• Work instructions
Take the material below and output exactly the run of lines from the one containing "def Form.only (fm" down to the one containing "issueH1 s f", with both included.

Top of Entries shown

-- ==== Sys2Proof/Machine/LaneInt.lean ====
section
/-! DEFINITION. Sys2Proof/Machine/LaneInt.lean: integer, logic and shift instructions of MAJ 00, 01 and 02, and their
16-bit forms (R25, R128, R129). -/

namespace Sys2Proof.Machine

/-! ### Lane functions (R128, R129) -/

def opAdd (a b : W) : W × BitVec 14 := plain (a + b)
def opSub (a b : W) : W × BitVec 14 := plain (a - b)
def opMulLo (a b : W) : W × BitVec 14 := plain (a * b)
def opMulhI (a b : W) : W × BitVec 14 := plain (wrap32 (sgn a * sgn b / 2 ^ 32))
def opMulhN (a b : W) : W × BitVec 14 := plain (BitVec.ofNat 32 (a.toNat * b.toNat / 2 ^ 32))
def opMinI (a b : W) : W × BitVec 14 := plain (minS a b)
def opMaxI (a b : W) : W × BitVec 14 := plain (maxS a b)
def opMinN (a b : W) : W × BitVec 14 := plain (minU a b)
def opMaxN (a b : W) : W × BitVec 14 := plain (maxU a b)
def opAbs (a : W) : W × BitVec 14 := plain (wrap32 (sgn a).natAbs)
def opClz (a : W) : W × BitVec 14 := plain (clz a)
def opPopc (a : W) : W × BitVec 14 := plain (popc a)
def opMad (a b d : W) : W × BitVec 14 := plain (d + a * b)
def opAdds (a b : W) : W × BitVec 14 := sat32 (sgn a + sgn b)
def opSubs (a b : W) : W × BitVec 14 := sat32 (sgn a - sgn b)
def opMov (a : W) : W × BitVec 14 := plain a
def opAnd (a b : W) : W × BitVec 14 := plain (a &&& b)
def opOr (a b : W) : W × BitVec 14 := plain (a ||| b)
def opXor (a b : W) : W × BitVec 14 := plain (a ^^^ b)
def opAndn (a b : W) : W × BitVec 14 := plain (a &&& ~~~b)
def opShl (a b : W) : W × BitVec 14 := plain (a <<< shiftBy b)
def opShr (a b : W) : W × BitVec 14 := plain (a >>> shiftBy b)
def opSra (a b : W) : W × BitVec 14 := plain (a.sshiftRight (shiftBy b))
def opRol (a b : W) : W × BitVec 14 := plain (rol a b)

/-! ### The 16-bit forms (R25): the T3 word that each behaves as, 2 bytes long -/

/-- The same result with the length of a 16-bit instruction. -/
def short (r : Except Stop Done) : Except Stop Done := r.map fun d => { d with size := 2 }

/-- A form that raises E_ILL where `ok` fails. -/
def Form.only (fm : Form) (ok : Bool) : Form := { fm with legal := fm.legal && ok }

def issueH2 (s : State) (f : H) (fmt : List Nat) (tag : List Val → Byte) (op : W → W → W × BitVec 14) :
    Host.Outcome State Fault Refusal :=
  let g := narrow f true
  issue s (t3Form .v .any .any g) fun s c x vs => short (lane2 g fmt tag op s c x vs)

def issueH1 (s : State) (f : H) (fmt : List Nat) (tag : List Val → Byte) (op : W → W × BitVec 14) (ok : Bool := true) :
    Host.Outcome State Fault Refusal :=
  let g := narrow f false
  issue s ((t3Form .v .any .zero g).only ok) fun s c x vs => short (lane1 g fmt tag op s c x vs)

/-- `vmov` in 16 bits; the halfword 0x0000 raises E_ILL (R26). -/
def execVmov16 (f : H) (s : State) : Host.Outcome State Fault Refusal :=
  issueH1 s f fmtAny moveTag opMov (f.vd != 0 || f.vs != 0)
def execVaddI3216 (f : H) (s : State) : Host.Outcome State Fault Refusal := issueH2 s f fmtRaw rawTag opAdd
def execVsubI3216 (f : H) (s : State) : Host.Outcome State Fault Refusal := issueH2 s f fmtRaw rawTag opSub
def execVand16 (f : H) (s : State) : Host.Outcome State Fault Refusal := issueH2 s f fmtAny rawTag opAnd
def execVor16 (f : H) (s : State) : Host.Outcome State Fault Refusal := issueH2 s f fmtAny rawTag opOr
def execVxor16 (f : H) (s : State) : Host.Outcome State Fault Refusal := issueH2 s f fmtAny rawTag opXor
def execVshl16 (f : H) (s : State) : Host.Outcome State Fault Refusal := issueH2 s f fmtAny rawTag opShl
def execVshr16 (f : H) (s : State) : Host.Outcome State Fault Refusal := issueH2 s f fmtAny rawTag opShr
def execVmaxI3216 (f : H) (s : State) : Host.Outcome State Fault Refusal := issueH2 s f fmtRaw rawTag opMaxI
def execVminI3216 (f : H) (s : State) : Host.Outcome State Fault Refusal := issueH2 s f fmtRaw rawTag opMinI

/-! ### MAJ 00 and 01 (R128) -/

def execVaddI32 (f : T3) (s : State) : Host.Outcome State Fault Refusal := issueV2 s f fmtRaw rawTag opAdd
def execVsubI32 (f : T3) (s : State) : Host.Outcome State Fault Refusal := issueV2 s f fmtRaw rawTag opSub
def execVmulLo (f : T3) (s : State) : Host.Outcome State Fault Refusal := issueV2 s f fmtRaw rawTag opMulLo
def execVmulhI32 (f : T3) (s : State) : Host.Outcome State Fault Refusal := issueV2 s f fmtRaw rawTag opMulhI
def execVmulhN32 (f : T3) (s : State) : Host.Outcome State Fault Refusal := issueV2 s f fmtRaw rawTag opMulhN
def execVminI32 (f : T3) (s : State) : Host.Outcome State Fault Refusal := issueV2 s f fmtRaw rawTag opMinI
def execVmaxI32 (f : T3) (s : State) : Host.Outcome State Fault Refusal := issueV2 s f fmtRaw rawTag opMaxI
def execVminN32 (f : T3) (s : State) : Host.Outcome State Fault Refusal := issueV2 s f fmtRaw rawTag opMinN
def execVmaxN32 (f : T3) (s : State) : Host.Outcome State Fault Refusal := issueV2 s f fmtRaw rawTag opMaxN
def execVabsI32 (f : T3) (s : State) : Host.Outcome State Fault Refusal := issueV1 s f fmtRaw rawTag opAbs
def execVclz (f : T3) (s : State) : Host.Outcome State Fault Refusal := issueV1 s f fmtRaw rawTag opClz
def execVpopc (f : T3) (s : State) : Host.Outcome State Fault Refusal := issueV1 s f fmtRaw rawTag opPopc
def execVmadLo (f : T3) (s : State) : Host.Outcome State Fault Refusal := issueV3 s f fmtRaw fmtRaw tagRaw opMad
def execVaddsI32 (f : T3) (s : State) : Host.Outcome State Fault Refusal := issueV2 s f fmtRaw rawTag opAdds
def execVsubsI32 (f : T3) (s : State) : Host.Outcome State Fault Refusal := issueV2 s f fmtRaw rawTag opSubs
def execVmov (f : T3) (s : State) : Host.Outcome State Fault Refusal := issueV1 s f fmtAny moveTag opMov

/-! ### MAJ 02 (R129) -/

def execVand (f : T3) (s : State) : Host.Outcome State Fault Refusal := issueV2 s f fmtAny rawTag opAnd
def execVor (f : T3) (s : State) : Host.Outcome State Fault Refusal := issueV2 s f fmtAny rawTag opOr
def execVxor (f : T3) (s : State) : Host.Outcome State Fault Refusal := issueV2 s f fmtAny rawTag opXor
def execVandn (f : T3) (s : State) : Host.Outcome State Fault Refusal := issueV2 s f fmtAny rawTag opAndn
def execVshl (f : T3) (s : State) : Host.Outcome State Fault Refusal := issueV2 s f fmtAny rawTag opShl
def execVshr (f : T3) (s : State) : Host.Outcome State Fault Refusal := issueV2 s f fmtAny rawTag opShr
def execVsra (f : T3) (s : State) : Host.Outcome State Fault Refusal := issueV2 s f fmtAny rawTag opSra
def execVrol (f : T3) (s : State) : Host.Outcome State Fault Refusal := issueV2 s f fmtAny rawTag opRol

end Sys2Proof.Machine
end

Bottom of Entries shown

• Task response
def Form.only (fm : Form) (ok : Bool) : Form := { fm with legal := fm.legal && ok }

def issueH2 (s : State) (f : H) (fmt : List Nat) (tag : List Val → Byte) (op : W → W → W × BitVec 14) :
    Host.Outcome State Fault Refusal :=
  let g := narrow f true
  issue s (t3Form .v .any .any g) fun s c x vs => short (lane2 g fmt tag op s c x vs)

def issueH1 (s : State) (f : H) (fmt : List Nat) (tag : List Val → Byte) (op : W → W × BitVec 14) (ok : Bool := true) :
    Host.Outcome State Fault Refusal :=
  let g := narrow f false
  issue s ((t3Form .v .any .zero g).only ok) fun s c x vs => short (lane1 g fmt tag op s c x vs)

/-- `vmov` in 16 bits; the halfword 0x0000 raises E_ILL (R26). -/
def execVmov16 (f : H) (s : State) : Host.Outcome State Fault Refusal :=
  issueH1 s f fmtAny moveTag opMov (f.vd != 0 || f.vs != 0)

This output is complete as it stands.